Further, the Respondent offers similar services as Complainant and operates under a name confusingly similar to Complainant’s mark. This does not constitute a bona fide offering of services by the Respondent, as they are both engaged in offering similar services. See America Online, Inc. v. Xianfeng Fu, D2000-1374 (WIPO Dec. 11, 2000) (finding that “[I]t would be unconscionable to find a bona fide offering of services in a respondent’s operation of web-site using a domain name which is confusingly similar to the complainant’s mark and for the same business); see also General Media Communications, Inc. v. Vine Ent., FA 96554 (Nat. Arb. Forum Mar. 26, 2001) (finding no rights or legitimate interests were acquired by Respondent where Respondent registered and used a domain name that was a misspelling of Complainant’s PENTHOUSE mark and connected the domain name to a web site offering similar goods and services as Complainant).
Registration
and Use in Bad Faith
From the evidence presented, it appears that Respondent has “attempted to attract, for commercial gain, Internet users to [its] website or other on-line location, by creating a likelihood of confusion with the complainant’s mark as to the source, sponsorship, affiliation, or endorsement of [its] website or location or a product or service of [the] website or location.” Policy ¶ 4(b)(iv). See Southern Exposure v.

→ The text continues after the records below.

/-! ## Well-formedness -/

theorem test_wf_reserved_00_refused : (Instr.reserved 0x00).wellFormed = false := by decide
theorem test_wf_reserved_04_refused : (Instr.reserved 0x04).wellFormed = false := by decide
theorem test_wf_reserved_05_accepted : (Instr.reserved 0x05).wellFormed = true := by decide

/-! ## Decoding, bit by bit from R56 and R58 -/

theorem test_decode_nop : decode 0b0000000000000000 = .nop := by decide
theorem test_decode_nop_data_ignored : decode 0b0000000010101011 = .nop := by decide
theorem test_decode_start : decode 0b0000000111111111 = .start := by decide
theorem test_decode_push_AA : decode 0b0000001010101010 = .push 0xAA := by decide
theorem test_decode_push_01 : decode 0b0000001000000001 = .push 0x01 := by decide
theorem test_decode_end : decode 0b0000001111001101 = .endCmd := by decide
theorem test_decode_abort : decode 0b0000010000000000 = .abort := by decide
theorem test_decode_reserved_05 : decode 0b0000010100000000 = .reserved 0x05 := by decide
theorem test_decode_reserved_06 : decode 0b0000011000000000 = .reserved 0x06 := by decide
theorem test_decode_reserved_08 : decode 0b0000100000000000 = .reserved 0x08 := by decide
theorem test_decode_reserved_10 : decode 0b0001000000000000 = .reserved 0x10 := by decide
theorem test_decode_reserved_20 : decode 0b0010000000000000 = .reserved 0x20 := by decide
theorem test_decode_reserved_40 : decode 0b0100000000000000 = .reserved 0x40 := by decide
theorem test_decode_reserved_80 : decode 0b1000000000000000 = .reserved 0x80 := by decide
theorem test_decodeTableWord : decodeTableWord 16 0x02AA = some (.push 0xAA) := by decide
theorem test_decodeTableWord_too_long : decodeTableWord 24 0x0200 = none := by decide

/-! ## States for the tests: the key table K4 of spec/95_test_vectors.md and RC_ADLER32 -/

/-- The core of the test vectors after reset: K4, `OUT_CAP = 2^32 - 1`, RC_ADLER32. -/
def k4 : State where
  phase := .idle
  err := .none
  expected := 0
  hdrCnt := 0
  cursor := 0
  ck := 1
  actual := 0
  outLen := 0
  outBuf := []
  keyRom := Memory.ofBytes [0x01, 0x02, 0x03, 0x04]
  outCap := 0xFFFFFFFF
  rc := .adler32
  host := []

/-- P1 after START. -/
def k4Header : State := { k4 with phase := .header }

/-- P1 after its third header byte. -/
def k4Header3 : State := { k4Header with expected := 0x00960096, hdrCnt := 3 }

/-- P1 before its payload byte. -/
def k4Body : State := { k4Header with phase := .body, expected := 0x00960096, hdrCnt := 4, cursor := 2 }

/-- P1 after its payload byte 0xAA. -/
def k4Body1 : State := { k4Body with cursor := 3, ck := 0x00960096, outLen := 1, outBuf := [(0, 0x95)] }

/-- P1's end state. -/
def k4Ok : State := { k4Body1 with phase := .doneOk, actual := 0x00960096 }

/-- P4's end state. -/
def k4Err : State := { k4Header with phase := .doneErr, err := .truncatedHeader, expected := 0x00000201, hdrCnt := 2 }

/-- P2 before its END: the header value is 6. -/
def k4Body6 : State := { k4Body1 with expected := 6 }

/-- P8 before its second payload byte: `OUT_CAP = 1`, and the buffer is full. -/
def k4Full : State :=
  { k4Body with expected := 0, cursor := 1, ck := 0x00810081, outLen := 1, outBuf := [(0, 0x80)], outCap := 1 }

/-- The state of a next, and nothing of a stop. -/
def nextState : Result → Option State
  | .next s => some s
  | .fault _ => none
  | .refused _ => none

/-- What the registers 0x0 to 0x7 read, in order. -/
def registers (s : State) : List Word := [s.regRead 0, s.regRead 1, s.regRead 2, s.regRead 3, s.regRead 4, s.regRead 5, s.regRead 6, s.regRead 7]

/-! ## One step each -/

theorem test_nop_keeps_state : exec .nop k4Body1 = .next k4Body1 := rfl

/-- P7, word 3: START from an error gives STATUS 0x00000001. -/
theorem test_start_from_error : (nextState (exec .start k4Err)).map registers =
    some [0x00000001, 0, 0, 0, 0x00000001, 0, 0, 4] := by decide

/-- Spec 2.4: the header FF FF FF FF starts at cursor 3 with `L = 4`. -/
theorem test_push_fourth_header_byte :
    (nextState (exec (.push 0xFF) { k4Header with expected := 0x00FFFFFF, hdrCnt := 3 })).map registers =
    some [0x00000002, 0xFFFFFFFF, 4, 3, 0x00000001, 0, 0, 4] := by decide

/-- P1: the payload byte 0xAA at cursor 2. -/
theorem test_push_payload_byte : nextState (exec (.push 0xAA) k4Body) = some k4Body1 := by decide

/-- P1: the verify gate matches. -/
theorem test_end_match : nextState (exec .endCmd k4Body1) = some k4Ok := by decide

/-- P2: header value 6, STATUS 0x00000024 and ACTUAL 0x00960096. -/
theorem test_end_mismatch : (nextState (exec .endCmd k4Body6)).map registers =
    some [0x00000024, 6, 4, 3, 0x00960096, 0x00960096, 0, 4] := by decide

/-- R92's corner case: ABORT withdraws a released output; STATUS 0x00000034. -/
theorem test_abort_withdraws : (nextState (exec .abort k4Ok)).map registers =
    some [0x00000034, 0x00960096, 4, 3, 0x00960096, 0x00960096, 0, 4] := by decide

/-- R93: STATUS 0x00000054, the output discarded. -/
theorem test_reserved_discards : (nextState (exec (.reserved 0x05) k4Body1)).map registers =
    some [0x00000054, 0x00960096, 4, 3, 0x00960096, 0, 0, 4] := by decide

/-- Spec 2.8: a second error is not recorded. -/
theorem test_reserved_in_error : exec (.reserved 0x05) k4Err = .next k4Err := rfl

/-- The very next step runs the placed word, from the reset state of the host's own core. -/
theorem test_placed_word_runs_from_reset :
    (match step (State.reset.withFetchWord 16 0x0100) with
      | .next t => t.phase == .header
      | .fault _ => false
      | .refused _ => false) = true := by decide

theorem test_reset_between_commands :
    nextState (step (k4Body1.withHost [{ rst := true, cmdValid := true, cmdWord := 0x0300 }])) = some k4 := by decide

/-! ## Functions and ports -/

/-- Spec 2.1. -/
theorem test_rev8 : [rev8 0xA9, rev8 0x01, rev8 0x0F, rev8 0x12, rev8 0x3C] = [0x95, 0x80, 0xF0, 0x48, 0x3C] := by decide

/-- Spec 2.2, with the wrap at cursor 3 and no result at cursor 4. -/
theorem test_transform :
    [transform k4.keyRom 0xAA 2, transform k4.keyRom 0xAA 3, transform k4.keyRom 0xAA 4] =
    [some (0x95, 3), some (0x75, 0), none] := by decide

/-- Spec 2.2: `L = 1` and `L = 3`. -/
theorem test_transform_other_lengths :
    transform (Memory.ofBytes [0x5A]) 0x10 0 = some (0x52, 0) ∧
    transformRun (Memory.ofBytes [0x11, 0x22, 0x33]) [0, 0, 0, 0] 0 = some ([0x88, 0x44, 0xCC, 0x88], 1) := by decide

/-- Spec 2.3. -/
theorem test_encrypt : encrypt k4.keyRom 0xFF 3 = some 0xFB := by decide

/-- Spec 2.4. -/
theorem test_start_cursor :
    [startCursor 1024 0x12345678, startCursor 1 0x12345678, startCursor 5 0x00960096, startCursor 3 0x80000000] =
    [some 632, some 0, some 0, some 2] := by decide

/-- Spec 2.5: the Adler-32 of `abc`. -/
theorem test_adler32 : rcDigestOf rcAdler32 [0x61, 0x62, 0x63] = 0x024D0127 := by decide

/-- P1's end state on the register read port and the output read port. -/
theorem test_ports_after_success :
    registers k4Ok = [0x00000103, 0x00960096, 4, 3, 0x00960096, 0x00960096, 1, 4] ∧ k4Ok.regRead 0xF = 0 ∧
    k4Ok.outRead 0 = { ok := true, data := 0x95 } ∧ k4Ok.outRead 1 = { ok := false, data := 0x00 } ∧
    k4Body1.outRead 0 = { ok := false, data := 0x00 } := by decide

/-- Spec 2.2, probe port. -/
theorem test_probe :
    k4.probe 0xAA 2 = { out := 0x95, next := 3, ok := true } ∧
    k4.probe 0xAA 4 = { out := 0x00, next := 0, ok := false } ∧ (k4.probe 0xAA 0xFFFFFFFF).ok = false := by decide

/-- R63's example line. -/
theorem test_listing : listingLine 0x02AA =
    some ['0', 'x', '0', '2', 'A', 'A', ' ', ' ', 'P', 'U', 'S', 'H', ' ', '0', 'x', 'A', 'A'] := by decide

theorem test_parse_decimal_with_comment :
    parseLine [' ', 'P', 'U', 'S', 'H', ' ', '2', '5', '5', ' ', ';', 'x'] = some [.push 0xFF] := by decide

theorem test_parse_too_large : parseLine ['P', 'U', 'S', 'H', ' ', '2', '5', '6'] = none := by decide

/-! ## Witnesses: states that meet the hypotheses of the obligations -/

theorem k4_paramsOk : k4.ParamsOk := ⟨rfl, by decide, by decide⟩

/-- The invariant holds of a state in BODY with one output byte. -/
theorem k4Body1_inv : k4Body1.Inv :=
  ⟨⟨rfl, by decide, by decide⟩, by decide, by decide, by decide, by decide, by decide, rfl, by decide, by decide, by decide,
    by decide, by decide, by decide, by decide, by decide, by decide, by decide, by decide, by decide⟩

/-- The invariant holds of a state in DONE_OK with one output byte. -/
theorem k4Ok_inv : k4Ok.Inv :=
  ⟨⟨rfl, by decide, by decide⟩, by decide, by decide, by decide, by decide, by decide, rfl, by decide, by decide, by decide,
    by decide, by decide, by decide, by decide, by decide, by decide, by decide, by decide, by decide⟩

/-- The invariant holds of a state in IDLE and of one in HEADER. -/
theorem k4_inv : k4.Inv :=
  ⟨⟨rfl, by decide, by decide⟩, by decide, by decide, by decide, by decide, by decide, rfl, by decide, by decide, by decide,
    by decide, by decide, by decide, by decide, by decide, by decide, by decide, by decide, by decide⟩

theorem k4Header_inv : k4Header.Inv :=
  ⟨⟨rfl, by decide, by decide⟩, by decide, by decide, by decide, by decide, by decide, rfl, by decide, by decide, by decide,
    by decide, by decide, by decide, by decide, by decide, by decide, by decide, by decide, by decide⟩

theorem witness_DecodeEncodeRoundTrip : (Instr.reserved 0x05).wellFormed = true ∧ (Instr.reserved 0xFF).wellFormed = true := by decide

theorem witness_EveryWordIsExactlyOneCommand :
    decode 0x02FF = .push 0xFF ∧ decode 0x0500 = .reserved 0x05 ∧ opField 0x0100 = opField 0x01FF ∧
    (decode 0x01FF).mnemonic ≠ .PUSH := by decide

theorem witness_CommandTextReadsBack :
    commandText (.push 0xFF) = some ['P', 'U', 'S', 'H', ' ', '0', 'x', 'F', 'F'] ∧ commandText .endCmd = some ['E', 'N', 'D'] := by
  decide

theorem witness_StepRunsThePresentedCommand :
    (k4.withHost [{ rst := false, cmdValid := true, cmdWord := 0x0100 }]).host =
      { rst := false, cmdValid := true, cmdWord := 0x0100 } :: [] ∧
    decode 0x0100 = .start ∧ Instr.start.wellFormed = true := by decide

theorem witness_ResetSetsEveryRegister :
    (k4Ok.withHost [{ rst := true, cmdValid := false, cmdWord := 0 }]).host =
      { rst := true, cmdValid := false, cmdWord := 0 } :: [] := by decide

theorem witness_ResetStateReadsAsTheTable : 0 < Config.keyLen := Nat.succ_pos _

theorem witness_SilenceHoldsTheState :
    k4.host = [] ∧ (k4.withHost [{ rst := false, cmdValid := false, cmdWord := 0x0300 }]).host =
      { rst := false, cmdValid := false, cmdWord := 0x0300 } :: [] := by decide

theorem witness_ResetAndStartDifferOnlyInPhase :
    k4.phase = .idle ∧ exec .start k4 = .next k4Header ∧ k4Header.phase = .header := ⟨rfl, rfl, rfl⟩

theorem witness_PushTakesAHeaderByte :
    k4Header.phase = .header ∧ k4Header.hdrCnt.toNat = 0 ∧
    ({ k4Header with hdrCnt := 2 } : State).phase = .header ∧ ({ k4Header with hdrCnt := 2 } : State).hdrCnt.toNat < 3 := by decide

theorem witness_FourthHeaderByteBeginsTheBody :
    k4Header3.phase = .header ∧ k4Header3.hdrCnt.toNat = 3 ∧ 1 ≤ k4Header3.keyLen ∧ k4Header3.keyLen ≤ 4294967295 := by decide

theorem witness_PushTransformsAPayloadByte :
    (k4Body.phase = .body ∧ k4Body.keyRom = Memory.ofBytes [0x01, 0x02, 0x03, 0x04] ∧
      ([0x01, 0x02, 0x03, 0x04] : List Byte).length ≤ 4294967295 ∧
      k4Body.cursor.toNat < ([0x01, 0x02, 0x03, 0x04] : List Byte).length ∧ k4Body.outLen < k4Body.outCap) ∧
    (k4Body1.phase = .body ∧ k4Body1.cursor.toNat = 3 ∧ k4Body1.outLen < k4Body1.outCap) := by decide

theorem witness_FullBufferEndsTheJob : k4Full.phase = .body ∧ k4Full.outLen = k4Full.outCap := by decide

theorem witness_EndInHeaderIsTruncated : k4Header.phase = .header ∧ k4Header3.phase = .header := by decide

theorem witness_VerifyGateComparesDigest :
    (k4Body1.phase = .body ∧ k4Body1.prim.digest k4Body1.ck = k4Body1.expected) ∧
    (k4Body6.phase = .body ∧ k4Body6.prim.digest k4Body6.ck ≠ k4Body6.expected) := by decide

theorem witness_AbortEndsTheJob :
    k4Header.phase = .header ∧ k4Body.phase = .body ∧ k4Ok.phase = .doneOk ∧ k4.phase = .idle ∧ k4Err.phase = .doneErr := by decide

theorem witness_ReservedOpcodeEndsTheJob :
    0x05 ≤ (0x05 : Byte).toNat ∧ 0x05 ≤ (0xFF : Byte).toNat ∧ k4Ok.phase ≠ .doneErr ∧ k4Err.phase = .doneErr := by decide

theorem witness_ProtocolErrorExactlyOutOfPhase :
    k4Ok.phase ≠ .doneErr ∧ k4Ok.err ≠ .protocolError ∧ k4.phase ≠ .doneErr ∧ k4.err ≠ .protocolError ∧
    k4Err.phase = .doneErr ∧ k4Err.err ≠ .protocolError ∧ exec (.reserved 0x05) k4Err = .next k4Err :=
  ⟨by decide, by decide, by decide, by decide, rfl, by decide, rfl⟩

theorem witness_ErrorEntryKeepsTheOtherRegisters :
    exec .abort k4Ok = .next (k4Ok.raise .ioFailure) ∧ k4Ok.phase ≠ .doneErr ∧ (k4Ok.raise .ioFailure).phase = .doneErr :=
  ⟨rfl, by decide, rfl⟩

theorem witness_StartOpensAFreshJob :
    k4Err.phase = .doneErr ∧ exec .start k4Err = .next k4Err.openJob ∧ k4Err.openJob.phase ≠ .doneErr :=
  ⟨rfl, rfl, by decide⟩

theorem witness_FirstErrorIsKept : k4Err.phase = .doneErr ∧ Instr.endCmd ≠ .start := by decide

theorem witness_OnlyStartOrResetLeavesAnError :
    (k4Err.withHost [PortInput.ofCommand 0x0100]).phase = .doneErr ∧
    step (k4Err.withHost [PortInput.ofCommand 0x0100]) = .next (k4Err.withHost []).openJob ∧
    (k4Err.withHost []).openJob.phase ≠ .doneErr ∧
    step (k4Err.withHost [{ rst := true, cmdValid := false, cmdWord := 0 }]) = .next (k4Err.withHost []).applyReset ∧
    (k4Err.withHost []).applyReset.phase ≠ .doneErr ∧
    step (k4Err.withHost [{ rst := true, cmdValid := true, cmdWord := 0x0100 }]) = .next (k4Err.withHost []).applyReset :=
  ⟨rfl, rfl, by decide, rfl, by decide, rfl⟩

Southern Exposure, Inc., FA 94864 (Nat. Arb. Forum July 18, 2000) (finding Respondent acted in bad faith by attracting Internet users to website that competes with Complainant’s business).
In
addition, as the Respondent and Complainant are engaged in the same industry,
the Respondent should have been aware of the Complainant’s
famous mark. Its registration of the domain names at
issue clearly constitutes bad faith. See
Deutsche Bank AG v. Diego-Arturo Bruckner, D2000-0277 (WIPO May 30,
2000) (holding that the Respondent
should have known of the Complainant’s marks at the time of registration given
the widespread use and
fame of the Complainant’s “Deutsche Bank” mark).
DECISION
As all three elements required by the ICANN Policy Rule 4(a) have been satisfied, it is the decision of this Panel that the requested relief be granted. Accordingly, for all of the foregoing reasons, it is ordered that the domain names "cornferry.com", "kornperry.com" and "cornperry.com" be transferred from the Respondent to the Complainant.